-- ==== Sys2Proof/Tests/Slice0.lean ====
section
/-!
SUPPORT. Small tests, and for every statement with hypotheses a state and operands that meet them, clause by clause.
-/
set_option Elab.async false
namespace Sys2Proof.Tests
open Sys2Proof Sys2Proof.Machine

/-! ## States -/

/-- The module once its bring-up has ended. -/
def up : State := { State.reset with pwr := { State.reset.pwr with reset := none } }

/-- A module without standby power. -/
def unpowered : State := { State.reset with pwr := { State.reset.pwr with standbyOn := false, mainOn := false } }

/-- `s` with its one open command, number 5: ready, of opcode `op`, with the other packet bits `bits`. -/
def opened (s : State) (op : Nat) (bits : Nat := 0) (payload : Option (List Byte) := none) (phase : Phase := .ready) : State :=
  { s with cp := { s.cp with cmds := [(5, { pkt := BitVec.ofNat 512 (op * 2 ^ 16 + bits), phase, payload })] } }

/-- Command 5. -/
def theCmd (s : State) : OpenCmd := (s.cmd 5).getD {}

/-- Queues 0 of function 0. -/
def theSq (s : State) : Sq := (s.sq 0 0).getD {}
def theCq (s : State) : Cq := (s.cq 0 0).getD {}

/-- `s` with context 0. -/
def withCtx (s : State) (x : Ctx := {}) : State := { s with ctx := { s.ctx with table := [(0, x)] } }

/-- `s` with page `q`. -/
def withPage (s : State) (q : Nat) (d : Page) : State := { s with wsp := { s.wsp with pages := insertK q d s.wsp.pages } }

/-- `s` with pool 1 of function 0. -/
def withPool (s : State) (p : Pool) : State := { s with hop := { s.hop with pools := [(poolKey 0 1, p)] } }

/-- Journaling is stalled: the ring holds no more than its entries in use leave. -/
def stalled : State :=
  setRaw (setFld { up with cp := { up.cp with journal := { up.cp.journal with ring := List.replicate 16384 { seq := 1 } } } }
    Fld.JRN_CTL_STALL_ON_FULL 1) Reg.JRN_BASE 0 0 (21 * 2 ^ 40)

/-- A NOP's packet, in the packet format's version 1.0. -/
def nopPacket : Packet := 0x1

/-- JOURNAL_FETCH with a flush image of one entry. -/
def flushed : State :=
  let s := opened up 0x0A
  { s with cp := { s.cp with nand := { s.cp.nand with flushEpoch := 1, image := [{}] } } }

/-- CTX_CREATE of context 0, whose state area is a page of DRAM with PIN. -/
def newContext : State :=
  withPage (opened up 0x20 0 (some (leBytes 64 (2 ^ 136 + 2 ^ 150)))) 0 { pin := true }

/-- A module with group 1, of one member. -/
def withGroup (s : State) (g : Group := {}) : State := { s with xch := { s.xch with groups := [(groupKey (curEpoch s) 1, g)] } }

/-- STREAM_OPEN of stream 0 of context 0 with group 1 and pool 1. -/
def streamWithGroup : State :=
  withGroup (withPool (withCtx (opened up 0x22 (2 ^ 192 + 2 ^ 224 + 2 ^ 240 + 2 ^ 256))) { count := 4, bufBytes := 1048576 }) { expert := true }

/-- `s` with model 0 loaded. -/
def withModel (s : State) : State := { s with models := [(0, {})] }

/-- The packet bits `v` at byte `b` of a command. -/
def at_ (b v : Nat) : Nat := v * 2 ^ (8 * b)

/-- The smallest image: one tile, one kernel of one word, which is END. -/
def image : List Byte :=
  leBytes 4 1 ++ leBytes 4 256 ++ leBytes 8 3 ++ List.replicate 48 0 ++
  leBytes 16 (1 + 112 * 2 ^ 32 + 8 * 2 ^ 64) ++ leBytes 16 (2 + 120 * 2 ^ 32 + 8 * 2 ^ 64) ++
  leBytes 16 (6 + 128 * 2 ^ 32 + 24 * 2 ^ 64) ++ leBytes 8 0x16 ++ leBytes 8 (2 ^ 16) ++ leBytes 24 1 ++ List.replicate 104 0

/-- LOAD_PROGRAM with `bs` as its image and with logical tile 0 mapped. -/
def loading (bs : List Byte) : State :=
  let s := opened up 0x60 (at_ 32 256 + at_ 36 1 + at_ 40 2) (some bs)
  { s with ras := { s.ras with l2p := [(0, 0)] } }

/-- PACK or UNPACK of one row of 32 elements from page 0 to page 1. -/
def packing (op : Nat) (d : Page := {}) : State :=
  withPage (withPage (opened up op (at_ 32 (2 ^ 21) + at_ 40 32 + at_ 44 1)) 0 d) 1 {}

/-- `s` with its endpoint valid. -/
def withEndpoint (s : State) : State := setFld s Fld.XRT_EP_VALID 1

/-- `s` with image 1 on logical tile 0: one kernel of one word, and a binding `b`. -/
def withImage (s : State) (b : Binding := {}) : State :=
  let p : Program := { id := 1, code := [0x16], entries := [{ words := 1 }], bindings := [b], tiles := [0] }
  { s with tiles := [(0, { rowOn := true, clkOn := true, bank0 := { prog := some p } })]
           ras := { s.ras with l2p := [(0, 0)] } }
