/-- The word of an instruction, whatever its ignored nibble holds, selects the instruction's row. -/
theorem Decodes.exists_row {w : Word} {i : Instr} (h : Decodes w (.ok i)) :
    ∃ r ∈ opcodeMap, r.mnemonic = i.mnemonic ∧ r.selects w = true := by
  cases h with
  | seVxVy => exact ⟨⟨"SE_Vx_Vy", 0xF000, 0x5000⟩, by decide, rfl, selects_iff.mpr (formatXYN_and_F000 _ _ _ _)⟩
  | sneVxVy => exact ⟨⟨"SNE_Vx_Vy", 0xF000, 0x9000⟩, by decide, rfl, selects_iff.mpr (formatXYN_and_F000 _ _ _ _)⟩
  | shrVx => exact ⟨⟨"SHR_Vx", 0xF00F, 0x8006⟩, by decide, rfl, selects_iff.mpr (formatXYN_and_F00F _ _ _ _)⟩
  | shlVx => exact ⟨⟨"SHL_Vx", 0xF00F, 0x800E⟩, by decide, rfl, selects_iff.mpr (formatXYN_and_F00F _ _ _ _)⟩
  | cls => exact Laws.EncodedInRow.cls
  | ret => exact Laws.EncodedInRow.ret
  | sys => exact Laws.EncodedInRow.sys _
  | jp => exact Laws.EncodedInRow.jp _
  | call => exact Laws.EncodedInRow.call _
  | seVxKk => exact Laws.EncodedInRow.seVxKk _ _
  | sneVxKk => exact Laws.EncodedInRow.sneVxKk _ _
  | ldVxKk => exact Laws.EncodedInRow.ldVxKk _ _
  | addVxKk => exact Laws.EncodedInRow.addVxKk _ _
  | ldVxVy => exact Laws.EncodedInRow.ldVxVy _ _
  | orVxVy => exact Laws.EncodedInRow.orVxVy _ _
  | andVxVy => exact Laws.EncodedInRow.andVxVy _ _
  | xorVxVy => exact Laws.EncodedInRow.xorVxVy _ _
  | addVxVy => exact Laws.EncodedInRow.addVxVy _ _
  | subVxVy => exact Laws.EncodedInRow.subVxVy _ _
  | subnVxVy => exact Laws.EncodedInRow.subnVxVy _ _
  | ldI => exact Laws.EncodedInRow.ldI _
  | jpV0 => exact Laws.EncodedInRow.jpV0 _
  | rndVxKk => exact Laws.EncodedInRow.rndVxKk _ _
  | drw => exact Laws.EncodedInRow.drw _ _ _
  | skp => exact Laws.EncodedInRow.skp _
  | sknp => exact Laws.EncodedInRow.sknp _
  | ldVxDt => exact Laws.EncodedInRow.ldVxDt _
  | ldVxK => exact Laws.EncodedInRow.ldVxK _
  | ldDtVx => exact Laws.EncodedInRow.ldDtVx _
  | ldStVx => exact Laws.EncodedInRow.ldStVx _
  | addIVx => exact Laws.EncodedInRow.addIVx _
  | ldFVx => exact Laws.EncodedInRow.ldFVx _
  | ldBVx => exact Laws.EncodedInRow.ldBVx _
  | ldMemVx => exact Laws.EncodedInRow.ldMemVx _
  | ldVxMem => exact Laws.EncodedInRow.ldVxMem _

/-- A word of family 0 that is neither that of CLS nor that of RET passes both of their rows. -/
theorem tableMnemonic_sys {nnn : Addr12} (hwf : (Instr.sys nnn).wellFormed = true) :
    tableMnemonic (formatNNN 0x0#4 nnn) = some "SYS_addr" := by
  obtain ⟨hcls, hret⟩ := wellFormed_sys_iff.mp hwf
  have hall (w : Word) : w &&& 0xFFFF#16 = w := BitVec.and_allOnes
  have hsys : formatNNN 0x0#4 nnn &&& 0xF000#16 = 0x0000#16 := formatNNN_and_F000 _ _
  simp [tableMnemonic, opcodeMap, opcodeRows0To7, OpcodeRow.selects, hall, hcls, hret, hsys]

theorem Decodes.tableMnemonic_ok {w : Word} {i : Instr} (h : Decodes w (.ok i)) : tableMnemonic w = some i.mnemonic := by
  obtain ⟨r, hr, hmnemonic, hs⟩ := h.exists_row
  rw [← hmnemonic]
  cases h with
  | cls | ret => rw [hmnemonic]; rfl
  | sys nnn hwf => rw [hmnemonic]; exact tableMnemonic_sys hwf
  | _ => exact tableMnemonic_of_selects (by simp) hr hs

/-! The rows of the families that have a second level (R67, R69, R70): their masks, and the discriminators they stand for -/

theorem family8_rows : ∀ r ∈ opcodeMap, opField r.pattern = 0x8#4 →
    r.mask = 0xF00F#16 ∧ (nField r.pattern).val ∈ [0x0, 0x1, 0x2, 0x3, 0x4, 0x5, 0x6, 0x7, 0xE] := by decide

theorem familyE_rows : ∀ r ∈ opcodeMap, opField r.pattern = 0xE#4 →
    r.mask = 0xF0FF#16 ∧ (kkField r.pattern).toNat ∈ [0x9E, 0xA1] := by decide

theorem familyF_rows : ∀ r ∈ opcodeMap, opField r.pattern = 0xF#4 → r.mask = 0xF0FF#16 ∧
    (kkField r.pattern).toNat ∈ [0x07, 0x0A, 0x15, 0x18, 0x1E, 0x29, 0x33, 0x55, 0x65] := by decide

/-- A row that selects a word stands for the word's own discriminator, and R71's words have none that a row stands for. -/
theorem Decodes.tableMnemonic_error {w : Word} {u : Undefined} (h : Decodes w (.error u)) : tableMnemonic w = none := by
  refine Option.map_eq_none_iff.mpr (List.find?_eq_none.mpr fun r hr hs => ?_)
  have hop := opField_pattern_of_selects hr hs
  have hw := selects_iff.mp hs
  cases h with
  | undefined8 x y n hn =>
    obtain ⟨hmask, hmem⟩ := family8_rows r hr (hop.trans (opField_formatXYN _ _ _ _))
    rw [hmask, formatXYN_and_F00F] at hw
    exact hn (by rwa [← hw, nField_formatXYN] at hmem)
  | undefinedE x kk hkk =>
    obtain ⟨hmask, hmem⟩ := familyE_rows r hr (hop.trans (opField_formatXKK _ _ _))
    rw [hmask, formatXKK_and_F0FF] at hw
    exact hkk (by rwa [← hw, kkField_formatXKK] at hmem)
  | undefinedF x kk hkk =>
    obtain ⟨hmask, hmem⟩ := familyF_rows r hr (hop.trans (opField_formatXKK _ _ _))
    rw [hmask, formatXKK_and_F0FF] at hw
    exact hkk (by rwa [← hw, kkField_formatXKK] at hmem)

WHAT IS BEING ASKED
Would you please copy, word for word, everything above from the line containing "SUPPORT. Small tests, and" down to the line containing "with its one", those two lines included?

OUTPUT OF THE EXERCISE
SUPPORT. Small tests, and for every statement with hypotheses a state and operands that meet them, clause by clause.
-/
set_option Elab.async false
namespace Sys2Proof.Tests
open Sys2Proof Sys2Proof.Machine

/-! ## States -/

/-- The module once its bring-up has ended. -/
def up : State := { State.reset with pwr := { State.reset.pwr with reset := none } }

/-- A module without standby power. -/
def unpowered : State := { State.reset with pwr := { State.reset.pwr with standbyOn := false, mainOn := false } }

/-- `s` with its one open command, number 5: ready, of opcode `op`, with the other packet bits `bits`. -/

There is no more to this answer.